- **Your instructions**
Which lines below include the string "obtain"? Please show each one.

◇ ◇ ◇ ◇

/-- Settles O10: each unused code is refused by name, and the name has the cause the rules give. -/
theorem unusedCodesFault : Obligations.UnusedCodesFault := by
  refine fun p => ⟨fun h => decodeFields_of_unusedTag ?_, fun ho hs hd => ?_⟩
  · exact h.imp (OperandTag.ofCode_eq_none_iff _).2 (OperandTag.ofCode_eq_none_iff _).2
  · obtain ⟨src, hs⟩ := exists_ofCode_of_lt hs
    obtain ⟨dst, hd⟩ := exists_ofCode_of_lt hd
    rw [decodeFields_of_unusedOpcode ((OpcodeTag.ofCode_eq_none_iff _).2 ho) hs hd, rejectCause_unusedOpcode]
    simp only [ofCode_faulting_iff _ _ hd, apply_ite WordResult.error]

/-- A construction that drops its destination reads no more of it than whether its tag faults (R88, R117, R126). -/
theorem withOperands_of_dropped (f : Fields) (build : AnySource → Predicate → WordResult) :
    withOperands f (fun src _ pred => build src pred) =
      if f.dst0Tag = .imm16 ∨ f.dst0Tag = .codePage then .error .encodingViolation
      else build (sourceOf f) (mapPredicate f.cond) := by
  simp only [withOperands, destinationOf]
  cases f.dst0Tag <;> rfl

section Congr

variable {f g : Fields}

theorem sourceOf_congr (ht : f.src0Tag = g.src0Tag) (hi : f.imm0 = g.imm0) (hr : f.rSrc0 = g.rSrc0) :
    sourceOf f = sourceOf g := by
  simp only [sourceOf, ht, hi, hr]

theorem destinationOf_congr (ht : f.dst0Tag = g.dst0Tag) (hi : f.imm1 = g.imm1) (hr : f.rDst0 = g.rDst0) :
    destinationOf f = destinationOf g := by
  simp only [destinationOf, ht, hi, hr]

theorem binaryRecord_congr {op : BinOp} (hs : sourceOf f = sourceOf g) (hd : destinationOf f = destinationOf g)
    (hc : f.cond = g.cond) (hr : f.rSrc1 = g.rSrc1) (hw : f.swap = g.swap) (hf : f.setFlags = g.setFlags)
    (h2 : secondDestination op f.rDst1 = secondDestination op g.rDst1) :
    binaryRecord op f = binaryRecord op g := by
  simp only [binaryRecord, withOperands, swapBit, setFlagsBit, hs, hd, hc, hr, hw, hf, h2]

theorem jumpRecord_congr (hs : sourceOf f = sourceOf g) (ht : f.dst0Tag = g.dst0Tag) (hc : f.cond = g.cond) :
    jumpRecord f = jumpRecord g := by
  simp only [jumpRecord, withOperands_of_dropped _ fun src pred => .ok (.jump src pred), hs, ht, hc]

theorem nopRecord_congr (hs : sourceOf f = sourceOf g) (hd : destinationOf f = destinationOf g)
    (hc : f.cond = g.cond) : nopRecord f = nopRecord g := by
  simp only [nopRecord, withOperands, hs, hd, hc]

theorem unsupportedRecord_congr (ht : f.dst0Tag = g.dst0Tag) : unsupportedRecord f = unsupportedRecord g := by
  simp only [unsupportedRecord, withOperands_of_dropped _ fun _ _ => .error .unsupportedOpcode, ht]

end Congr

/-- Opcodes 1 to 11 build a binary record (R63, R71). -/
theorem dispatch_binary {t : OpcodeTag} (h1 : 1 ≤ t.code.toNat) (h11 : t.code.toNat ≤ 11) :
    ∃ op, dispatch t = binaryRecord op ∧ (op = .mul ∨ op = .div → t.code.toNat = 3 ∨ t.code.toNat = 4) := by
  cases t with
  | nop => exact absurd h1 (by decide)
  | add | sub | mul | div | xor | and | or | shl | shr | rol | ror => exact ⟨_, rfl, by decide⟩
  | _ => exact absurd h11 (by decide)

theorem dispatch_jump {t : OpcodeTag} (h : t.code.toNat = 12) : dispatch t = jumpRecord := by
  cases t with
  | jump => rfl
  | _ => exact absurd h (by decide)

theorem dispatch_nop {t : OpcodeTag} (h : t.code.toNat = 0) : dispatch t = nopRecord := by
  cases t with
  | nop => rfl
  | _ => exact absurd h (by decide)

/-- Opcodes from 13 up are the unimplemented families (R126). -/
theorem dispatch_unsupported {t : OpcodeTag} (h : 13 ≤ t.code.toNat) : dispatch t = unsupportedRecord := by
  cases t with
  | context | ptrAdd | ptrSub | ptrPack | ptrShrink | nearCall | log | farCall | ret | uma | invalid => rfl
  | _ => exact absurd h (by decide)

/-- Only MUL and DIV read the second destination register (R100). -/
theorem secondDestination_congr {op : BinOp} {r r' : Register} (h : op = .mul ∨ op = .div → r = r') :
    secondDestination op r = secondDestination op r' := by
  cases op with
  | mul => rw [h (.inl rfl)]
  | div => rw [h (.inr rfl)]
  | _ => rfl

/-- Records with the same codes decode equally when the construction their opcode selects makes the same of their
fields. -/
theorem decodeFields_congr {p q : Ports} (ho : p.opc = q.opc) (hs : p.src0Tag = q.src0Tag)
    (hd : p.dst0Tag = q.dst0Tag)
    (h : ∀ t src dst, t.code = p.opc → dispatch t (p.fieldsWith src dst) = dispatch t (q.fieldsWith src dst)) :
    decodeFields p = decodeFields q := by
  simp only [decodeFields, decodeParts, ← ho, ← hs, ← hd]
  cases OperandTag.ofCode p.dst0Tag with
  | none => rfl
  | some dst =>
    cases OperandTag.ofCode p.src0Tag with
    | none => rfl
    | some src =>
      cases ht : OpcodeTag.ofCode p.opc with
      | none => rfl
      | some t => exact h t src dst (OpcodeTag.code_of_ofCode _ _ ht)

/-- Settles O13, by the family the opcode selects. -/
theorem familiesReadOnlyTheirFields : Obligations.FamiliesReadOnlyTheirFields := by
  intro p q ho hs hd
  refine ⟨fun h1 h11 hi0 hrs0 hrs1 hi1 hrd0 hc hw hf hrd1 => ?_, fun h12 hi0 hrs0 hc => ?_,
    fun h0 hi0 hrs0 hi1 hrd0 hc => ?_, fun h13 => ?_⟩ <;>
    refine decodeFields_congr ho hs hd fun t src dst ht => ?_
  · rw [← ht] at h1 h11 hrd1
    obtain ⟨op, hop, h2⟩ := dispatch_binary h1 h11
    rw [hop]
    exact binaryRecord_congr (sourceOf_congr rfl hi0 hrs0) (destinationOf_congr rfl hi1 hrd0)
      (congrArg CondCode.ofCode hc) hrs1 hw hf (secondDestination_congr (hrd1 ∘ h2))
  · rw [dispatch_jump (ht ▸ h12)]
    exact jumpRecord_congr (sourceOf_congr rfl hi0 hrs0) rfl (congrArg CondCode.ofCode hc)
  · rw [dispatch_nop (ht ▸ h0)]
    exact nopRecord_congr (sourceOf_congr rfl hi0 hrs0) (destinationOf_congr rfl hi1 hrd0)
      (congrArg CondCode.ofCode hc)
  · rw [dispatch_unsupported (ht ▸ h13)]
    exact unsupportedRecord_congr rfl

◇ ◇ ◇ ◇

- **Response area**
  · obtain ⟨src, hs⟩ := exists_ofCode_of_lt hs
    obtain ⟨dst, hd⟩ := exists_ofCode_of_lt hd
    obtain ⟨op, hop, h2⟩ := dispatch_binary h1 h11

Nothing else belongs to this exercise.